Welcome to 2014, in which RPM still gets stuck in futex
I get questions now and then: what do I do when I'm not writing? These days, it could be any number of things. Some of them can be described in fairly general terms and others I prefer to leave alone for now.
One technical issue was that of wrangling RPM as described back in December. I got through all of that and got my tools working to clean up whatever messes might come along. That much is basically done.
Along the way, I've run into yet another class of problem: rpm and yum processes which do some rather broken things in how they handle futexes. It always starts as the same thing: someone has a box which is supposed to install or upgrade a package by itself, and it hasn't. They take a look and notice that yum or rpm or whatever can't get any work done. Sooner or later, it comes to me.
A pattern became evident with these systems: they all had one or more RPM-related processes sitting in "futex_wait_queue_me". Those which weren't in that particular function were sitting in a call to fcntl() or similar, trying to get a lock. Naturally, I turned to strace to see just what they were up to, and that's when things got weird.
While attaching to the fcntl-waiters didn't do anything, more often than not, attaching to the futex-waiters did. They'd manage to finish the futex call and would get going on their work. Then they'd exit. This would then release the locks, and everything else would wake up and go to work, too. A few seconds later, it was all back to normal as if nothing had ever broken.
What a nice heisenbug! Go to investigate it, and it changes... and disappears, too. How fun.
Like the prior situation, I had two major ways to pursue this problem: I could go digging into RPM and the Berkeley DB stuff and maybe even glibc and beyond yet again, or I could come up with a fix first and then maybe come back to the problem. That's about where I am now: I wrote a fix. I might go back and dig into this crusty old RHEL-variant version some day, but the value of that is already low and continues to drop.
So, what's the workaround? It's pretty ugly, but it does let the machines keep doing their jobs without sending humans in. It's also a "light touch" and does as little damage as possible.

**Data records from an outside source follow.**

-- ==== Sys2Proof/Machine/Regs.lean ====
section
/-! DEFINITION. The register map: every register of the register tables, its place, the access types of
its bits (R10) and its reset word, one constant per field, and the reads and writes of fields that the
commands use. `regs` keeps one word per register, keyed by its byte offset in the register space. -/

namespace Sys2Proof.Machine

/-- A field: the offset of its register for index 0, the distance between indices, its lowest bit, its width. -/
structure Fld where
  base : Nat
  stride : Nat
  lo : Nat
  w : Nat
  deriving DecidableEq, Repr

/-- A 64-bit quantity in two adjacent registers, low word first (R13). -/
structure Reg64 where
  base : Nat
  stride : Nat
  deriving DecidableEq, Repr

/-- A register of the map: its place, its count, and the bits of each access type. -/
structure RegRow where
  base : Nat
  stride : Nat
  count : Nat
  rw : Nat
  w1c : Nat
  rc : Nat
  wo : Nat
  deriving DecidableEq, Repr

/-- Whether offset `o` is one of the registers at `base`, `base + stride`, … (`count` of them). -/
def inRegs (base stride count o : Nat) : Bool :=
  base ≤ o && (if stride = 0 then o == base
    else (o - base) % stride == 0 && (o - base) / stride < count)
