-- ==== Sys2Proof/Machine/Ops.lean ====
section
/-! DEFINITION. The operations the commands share: the tables' accessors, device time, free values,
messages that leave the module, host memory and completion queues, numbered events (R355 to R359, R77),
fault messages (R470, R471), ledger records to be written (R428 to R432, R528), and the HBM bytes. -/

namespace Sys2Proof.Machine

/-! ### Accessors: one get and one set per table of State -/

def State.lane (s : State) (l : Nat) : LaneX := tget {} s.lanes l
def State.setLane (s : State) (l : Nat) (x : LaneX) : State := { s with lanes := tset {} s.lanes l x }
def State.bundle (s : State) (b : Nat) : BundleX := tget {} s.bundles b
def State.setBundle (s : State) (b : Nat) (x : BundleX) : State := { s with bundles := tset {} s.bundles b x }
def State.link (s : State) (b : Nat) : Link := tget {} s.links b
def State.setLink (s : State) (b : Nat) (x : Link) : State := { s with links := tset {} s.links b x }
def State.session (s : State) (n : Nat) : SessionX := tget {} s.sess n
def State.setSession (s : State) (n : Nat) (x : SessionX) : State := { s with sess := tset {} s.sess n x }
def State.flow (s : State) (f : Nat) : FlowX := tget {} s.flows f
def State.setFlow (s : State) (f : Nat) (x : FlowX) : State := { s with flows := tset {} s.flows f x }
def State.eng (s : State) (e : Nat) : Engine := tget {} s.engs e
def State.setEng (s : State) (e : Nat) (x : Engine) : State := { s with engs := tset {} s.engs e x }
def State.core (s : State) (e : Nat) : CoreState := (s.eng e).core
def State.setCore (s : State) (e : Nat) (c : CoreState) : State := s.setEng e { s.eng e with core := c }
def State.slot (s : State) (i : Nat) : PlanSlot := tget {} s.plans.slots i
def State.setSlot (s : State) (i : Nat) (x : PlanSlot) : State :=
  { s with plans := { s.plans with slots := tset {} s.plans.slots i x } }
def State.part (s : State) (p : Nat) : Partition := tget {} s.outp.parts p
def State.setPart (s : State) (p : Nat) (x : Partition) : State :=
  { s with outp := { s.outp with parts := tset {} s.outp.parts p x } }
def State.zslot (s : State) (i : Nat) : ZoomSlot := tget {} s.beams.slots i
def State.setZslot (s : State) (i : Nat) (x : ZoomSlot) : State :=
  { s with beams := { s.beams with slots := tset {} s.beams.slots i x } }
/-- Key of range channel (t, ch), t its range's first counter. -/
def chanKey (t ch : Nat) : Nat := 1024 * (t / 4096) + ch
def State.chan (s : State) (t ch : Nat) : RangeChan := tget {} s.deck.chans (chanKey t ch)
def State.setChan (s : State) (t ch : Nat) (x : RangeChan) : State :=
  { s with deck := { s.deck with chans := tset {} s.deck.chans (chanKey t ch) x } }
def State.refx (s : State) (r : Nat) : RefX := tget {} s.timeb.refs r
def State.setRefx (s : State) (r : Nat) (x : RefX) : State :=
  { s with timeb := { s.timeb with refs := tset {} s.timeb.refs r x } }
def State.dmac (s : State) (c : Nat) : DmaX := tget {} s.dma c
def State.setDmac (s : State) (c : Nat) (x : DmaX) : State := { s with dma := tset {} s.dma c x }
def State.capture (s : State) (src cls : Nat) : Option Capture := tget none s.flt.caps (4 * src + cls)
def State.setCapture (s : State) (src cls : Nat) (c : Option Capture) : State :=
  { s with flt := { s.flt with caps := tset none s.flt.caps (4 * src + cls) c } }

/-- Apply an update to the state for each number below `n`, in ascending order. -/
def forN (n : Nat) (f : State → Nat → State) (s : State) : State := (List.range n).foldl f s

/-- The state changed by `f` when `c` holds. -/
def State.whenS (s : State) (c : Bool) (f : State → State) : State := if c then f s else s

First, look for processes which are touching the RPM database which are in this state. Then attach to them just like strace would -- yep, that means ptrace(). Then detach and give them a poke if necessary to get them running again. Wait a few ms and look again. It'll probably disappear all by itself, having run to completion. If another one is there, then poke it, too. Run a few passes just to be sure.
If this fails, then okay, go nuclear and SIGKILL the stuck ones.
"Look for stuck workers and SIGKILL 'em" is what everyone has done up to this point. It has the potential to make things worse.
I found a happy middle ground. It's a hack, but it does work.
Pragmatism is weird that way.